Questions: Given the differing nature that seems to be emerging among the two "camps" on this question, and given the way that the question is formulated, how would a theoretical proof that P<NP even look or work? It seems that the "proof" that P<NP would simply be a sufficiently long list of examples of things like subset-sum, at least if current approaches to the question continue. I know this question seems silly, in that we don't know what the proof will look like until we find it, but I'm asking more generally how a question like this could even be resolved. I don't understand fully the interactions between the question and challenging examples, such as subset-sum.
IF P=NP, does that mean necessarily that every question like subset-sum must have an expedient answer and we just haven't found it yet? Therefore, does it mean that in EVERY persisting example where seemingly P<NP, all parties have overlooked a stroke-of-brilliance way to answer the example question that is as quick as it is to verify it? This seems exceedingly unlikely, doesn't it? Another way to ask this question is to say: does P=NP have to hold for everything to be considered true? Thus, if P=NP, does that mean that it is IMPOSSIBLE to dream up a question which is long to answer but quick to verify?
It seems to me that the philosophy of P=NP, the underlying claim, is that there is a fundamental identity of both answering a question and verifying the answer, that they must by definition have such a close brotherhood that, when the issue is fully explored and properly understood, their computational requirements converge. Something like subset-sum is currently easier to verify than to prove. Let's say, for sake of argument, that we figured out THE fastest way to verify a subset-sum answer, and it's x amount of time. Does P=NP, if true, imply that we have also found the amount of time that the perfect method would require to answer a subset-sum question, even if we have no idea what that method is?

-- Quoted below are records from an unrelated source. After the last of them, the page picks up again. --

-- ==== Sys2Proof/Laws/KeepRegRules.lean ====
section
/-!
SUPPORT. What the operations of Machine/RegRules.lean keep (Laws/Keep.lean).
-/

namespace Sys2Proof.Machine

open Sys2Proof

theorem State.writeField_keeps (s : State) (off : Nat) (w : Word) (f : FieldDef) :
    Keeps s (State.writeField s off w f) := by
  unfold State.writeField
  extract_lets v1
  repeat' first
    | (with_reducible first
        | assumption
        | exact .refl _
        | apply Keeps.ite
        | apply Keeps.after (State.wrReg_keeps ..)
        | apply Keeps.after (State.setFld_keeps ..)
        | apply Keeps.after (State.acc_keeps ..)
        | fail_if_no_progress refine Keeps.mk' ?_ rfl rfl rfl rfl rfl rfl)
    | split

theorem State.hostWrite_keeps (s : State) (off : Nat) (f : State → State) (hf : ∀ x, Keeps x (f x)) :
    Keeps s (State.hostWrite s off f) := by
  unfold State.hostWrite
  repeat' first
    | (with_reducible first
        | assumption
        | exact .refl _
        | apply Keeps.ite
        | apply Keeps.after (State.cntMgt_keeps ..)
        | apply Keeps.after (hf ..))

theorem State.violation_keeps (s : State) (off : Nat) (w : Word) :
    Keeps s (State.violation s off w) := by
  unfold State.violation
  extract_lets s1 v1 v2 v3
  have hs1 : Keeps s s1 := by
    unfold s1
    repeat' first
      | (with_reducible first
          | assumption
          | exact .refl _
          | apply Keeps.ite
          | apply Keeps.after (State.setFld_keeps ..)
          | apply Keeps.after (State.satFld_keeps ..))
  repeat' first
    | (with_reducible first
        | assumption
        | exact .refl _
        | apply Keeps.ite
        | apply Keeps.after (State.setFld_keeps ..)
        | apply Keeps.after (State.satFld_keeps ..)
        | apply Keeps.after (State.raise_keeps ..)
        | fail_if_no_progress refine Keeps.mk' ?_ rfl rfl rfl rfl rfl rfl)

theorem State.regWrite_keeps (s : State) (off : Nat) (w : Word) :
    Keeps s (State.regWrite s off w) := by
  unfold State.regWrite
  repeat' first
    | (with_reducible first
        | assumption
        | exact .refl _
        | apply Keeps.ite
        | apply Keeps.ite2
        | apply Keeps.ite1
        | apply Keeps.after (State.setFld_keeps ..)
        | apply Keeps.after (State.writeField_keeps ..)
        | apply Keeps.after (State.violation_keeps ..)
        | fail_if_no_progress refine Keeps.mk' ?_ rfl rfl rfl rfl rfl rfl
        | apply Keeps.foldl
        | apply Keeps.foldlPair)
    | split
    | intro _
    | extract_lets
    | (dsimp +zetaDelta only; split)

end Sys2Proof.Machine
end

Thanks for your help! Gcolive 20:58, 13 January 2007 (UTC)
Hello all, I'm trying to understand the "Polynomial-time algorithms" section of the article. I'm not convinced that if P=NP, that in fact an algorithm for an NP problem must be polytime. I was under the impression that a proof that P=NP would imply that there existed an equivalent polytime algorithm, not that a particular algorithm must be polytime. Can someone explain this to me? Arkleseizure 21:48, 27 January 2007 (UTC)
Hello, I just read the entire article and I want to say good job to the people who wrote it. This is a very complex subject but you people have found a way to explain it in a simple, clear, easy to understand way. Good Job. 70.49.201.164 03:12, 4 February 2007 (UTC)
Why is (Note that the abbreviation NP stands for "Non-deterministic Polynomial" and not for "Non-Polynomial".) at the end of the Formal Definition section? It should be readily available in the introduction to this entry.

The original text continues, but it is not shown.